Work order:
Each line from the one containing "if w.r.cabinet.isSome = true" to the end of the entries below must be restated exactly, and no other line should appear.

---------- Exercise material

-- ==== Sys2Proof/Machine/Strings.lean ====
section
/-! DEFINITION. The String block (chapter 3): commissioning, the intake of an accepted report, discharge events, the
Retiring and Retired states, the pulse set, and the minute tick of one record. -/

namespace Sys2Proof.Machine

/-! ## Commissioning and leaving a slot -/

/-- A new record (R58): a stage 4 and 5 on it gives indicators and SoH of 1000 and the state Good. -/
def newRecord (p : Profile) (c pos n day : Nat) (rb : Option Nat) : StringRecord :=
  (stage4 p (startWork
    { cabinet := some c, position := pos, profile := n, day := day, rb := rb, r := 0, voltage := 0, current := 0,
      temperature := p.assumed, life := 0, m := 0, s := 0, bucket := 0, event := none, soh := 1000, resistanceIndicator := 1000,
      lifeIndicator := 1000, suspect := false, state := .good, sinceR := 0, owner := none })).r

/-- A baseline as given: 0 is none, a value above 65535 is taken as 65535 (R57, R149, R192). -/
def baselineOf (given : Nat) : Option Nat := if given = 0 then none else some (min given 65535)

/-- The commission of a record in slot `k` (R58): raised for the slot and checkpointed. -/
def State.commission (k : Nat) (r : StringRecord) (s : State) : State :=
  s.commit k { r := r, changed := true, save := true }

/-- Slot `k` is freed: image "empty", STRING STATE CHANGED (R55, R61). -/
def State.freeString (k : Nat) (s : State) : State :=
  ((s.setString k none).checkpoint (stringImage k)).attend (raiseStringChanged k)

/-- The record becomes Retiring, owned by visit `v` (R54). -/
def toRetiring (v : Nat) (w : Work) : Work :=
  mustSave (takeState .retiring { w with r := { w.r with owner := some v } })

/-- A Retiring record returns to its derived state and loses its owning visit (R54). -/
def fromRetiring (p : Option Profile) (w : Work) : Work :=
  if w.r.state = .retiring then
    mustSave (takeState (derivedState p w.r.suspect w.r.soh) { w with r := { w.r with owner := none } })
  else w

/-- The record is retired (R55): an open event is closed first, the state becomes Retired, the cabinet none. -/
def retire (p : Option Profile) (w : Work) : Work :=
  let w1 := closeEvent p w
  mustSave (takeState .retired { w1 with r := { w1.r with cabinet := none } })

/-! ## Intake of one position's block (R62) -/

/-- Step 1: an event is opened when the mode becomes Battery, on a Filled profile (R66). -/
def openEvent (p : Option Profile) (old new : Mode) (b : Block) (w : Work) : Work :=
  if new = .battery ∧ old ≠ .battery ∧ p.isSome = true ∧ w.r.state ≠ .retired then
    mustSave { w with r := { w.r with event := some { minutes := 0, charge := 0, lowest := b.voltage } } }
  else w

/-- Step 2: voltage, current and temperature are taken; an open event keeps its lowest voltage (R63). -/
def takeReadings (b : Block) (w : Work) : Work :=
  { w with r := { w.r with
      voltage := b.voltage
      current := b.current
      temperature := clampInt (-200) 700 b.temperature
      event := w.r.event.map (fun e => { e with lowest := min e.lowest b.voltage }) } }

/-- Step 3: a nonzero resistance is taken (R64). -/
def takeResistance (p : Option Profile) (b : Block) (w : Work) : Work :=
  if b.resistance = 0 then w
  else
    let w1 : Work := { w with r := { w.r with r := b.resistance, sinceR := 0 } }
    match p with
    | none => w1
    | some q => stage4 q w1

/-- Step 4: the Ah-out delta of a new report goes to the open event or to the idle bucket (R65). -/
def takeDelta (p : Option Profile) (isNew : Bool) (b : Block) (w : Work) : Work :=
  if isNew = true ∧ b.delta ≠ 0 then
    match p with
    | none => w
    | some q =>
      match w.r.event with
      | some e => { w with r := { w.r with event := some { e with charge := min (e.charge + b.delta) Config.chargeLimit } } }
      | none => idleBucketCharge q { w with r := { w.r with bucket := min (w.r.bucket + b.delta) Config.chargeLimit } }
  else w

/-- Step 5: the open event is closed when the mode leaves Battery (R68). -/
def leaveBattery (p : Option Profile) (old new : Mode) (w : Work) : Work :=
  if old = .battery ∧ new ≠ .battery then closeEvent p w else w

/-- The five steps of R62 on one record. -/
def intakeBlock (old new : Mode) (isNew : Bool) (b : Block) (p : Option Profile) (w : Work) : Work :=
  leaveBattery p old new (takeDelta p isNew b (takeResistance p b (takeReadings b (openEvent p old new b w))))

/-- The block of position `pos` reaches the record attached there, if any (R62). -/
def State.intakeAt (c : Nat) (old new : Mode) (isNew : Bool) (rep : Report) (s : State) (pos : Nat) : State :=
  match s.stringAt c pos with
  | none => s
  | some (k, _) => s.workOn k (intakeBlock old new isNew (rep.block pos))

/-- The report reaches the records at positions 1..4 in turn (R62). DEDUCED (log 38): in ascending order. -/
def State.intake (c : Nat) (old new : Mode) (isNew : Bool) (rep : Report) (s : State) : State :=
  (numbers Config.positionCount).foldl (State.intakeAt c old new isNew rep) s

/-! ## Pulses -/

/-- The pulse bit of position `pos`. -/
def pulseBit (pos : Nat) : BitVec 4 := markOf 4 pos

/-- The bit of position `pos` is set in the pulse set of cabinet `c` (R43). -/
def State.setPulse (c pos : Nat) (s : State) : State :=
  match s.cabinet? c with
  | none => s
  | some x => s.setCabinet c (some { x with pulse := x.pulse ||| pulseBit pos })

/-- A poll of a cabinet formed now would carry its pulse set (R44). -/
def Cabinet.pulsesCarried (u : UtilityState) (x : Cabinet) : Bool := x.mode == .inverter && u == .present

/-! ## The minute tick of one record -/

/-- The record's minute is counted in its calendar window (R74): attached, Filled profile, neither Retiring nor
Retired, its cabinet not held in Battery. -/
def State.countsMinute (s : State) (r : StringRecord) : Bool :=
  match r.cabinet with
  | none => false
  | some c =>
    match s.cabinet? c with
    | none => false
    | some x => (s.profile? r.profile).isSome && r.state != .retiring && r.state != .retired && x.mode != .battery

/-- The temperature of a counted minute (R75). -/
def State.minuteTemperature (s : State) (p : Profile) (r : StringRecord) : Int :=
  match r.cabinet.bind s.cabinet? with
  | none => p.assumed
  | some x => if x.link = .online ∨ x.link = .silent then r.temperature else p.assumed

/-- The event minutes of an open event count the tick (R67). -/
def countEventMinute (w : Work) : Work :=
  { w with r := { w.r with event := w.r.event.map (fun e => { e with minutes := min (e.minutes + 1) Config.chargeLimit }) } }

/-- The calendar window counts the tick, in the state `s` that holds the cabinets (R74 to R76). -/
def countCalendarMinute (s : State) (p : Option Profile) (w : Work) : Work :=
  match p with
  | none => w
  | some q => if s.countsMinute w.r = true then stage1 q (s.minuteTemperature q w.r) w else w

/-- The minutes since the last resistance measurement count the tick (R70). -/
def countSinceR (w : Work) : Work :=
  if w.r.cabinet.isSome = true ∧ w.r.state ≠ .retired then
    { w with r := { w.r with sinceR := min (w.r.sinceR + 1) Config.sinceLimit } }
  else w

/-- The record's pulse interval has run (R70). -/
def pulseDue (p : Option Profile) (r : StringRecord) : Bool :=
  match p with
  | none => false
  | some q => r.cabinet.isSome && r.state != .retired && decide (q.interval * 1440 ≤ r.sinceR)

/-- The pulse bit of a record whose interval has run is set (R70). -/
def State.pulseIfDue (k : Nat) (s : State) : State :=
  match s.string? k with
  | none => s
  | some r => if pulseDue (s.profile? r.profile) r = true then s.setPulse (r.cabinet.getD 0) r.position else s

/-- The minute tick on the record in slot `k`: event minutes (R67), calendar window (R76), minutes since the last
measurement and the automatic pulse (R70); a calendar step recomputes the groups (R88, R96). -/
def State.tickString (s : State) (k : Nat) : State :=
  match s.string? k with
  | none => s
  | some r =>
    let w := countSinceR (countCalendarMinute s (s.profile? r.profile) (countEventMinute (startWork r)))
    let s1 := (s.commit k w).pulseIfDue k
    if w.save then s1.recompute else s1

end Sys2Proof.Machine
end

--------------------

Response area:
  if w.r.cabinet.isSome = true ∧ w.r.state ≠ .retired then
    { w with r := { w.r with sinceR := min (w.r.sinceR + 1) Config.sinceLimit } }
  else w

/-- The record's pulse interval has run (R70). -/
def pulseDue (p : Option Profile) (r : StringRecord) : Bool :=
  match p with
  | none => false
  | some q => r.cabinet.isSome && r.state != .retired && decide (q.interval * 1440 ≤ r.sinceR)

/-- The pulse bit of a record whose interval has run is set (R70). -/
def State.pulseIfDue (k : Nat) (s : State) : State :=
  match s.string? k with
  | none => s
  | some r => if pulseDue (s.profile? r.profile) r = true then s.setPulse (r.cabinet.getD 0) r.position else s

/-- The minute tick on the record in slot `k`: event minutes (R67), calendar window (R76), minutes since the last
measurement and the automatic pulse (R70); a calendar step recomputes the groups (R88, R96). -/
def State.tickString (s : State) (k : Nat) : State :=
  match s.string? k with
  | none => s
  | some r =>
    let w := countSinceR (countCalendarMinute s (s.profile? r.profile) (countEventMinute (startWork r)))
    let s1 := (s.commit k w).pulseIfDue k
    if w.save then s1.recompute else s1

end Sys2Proof.Machine
end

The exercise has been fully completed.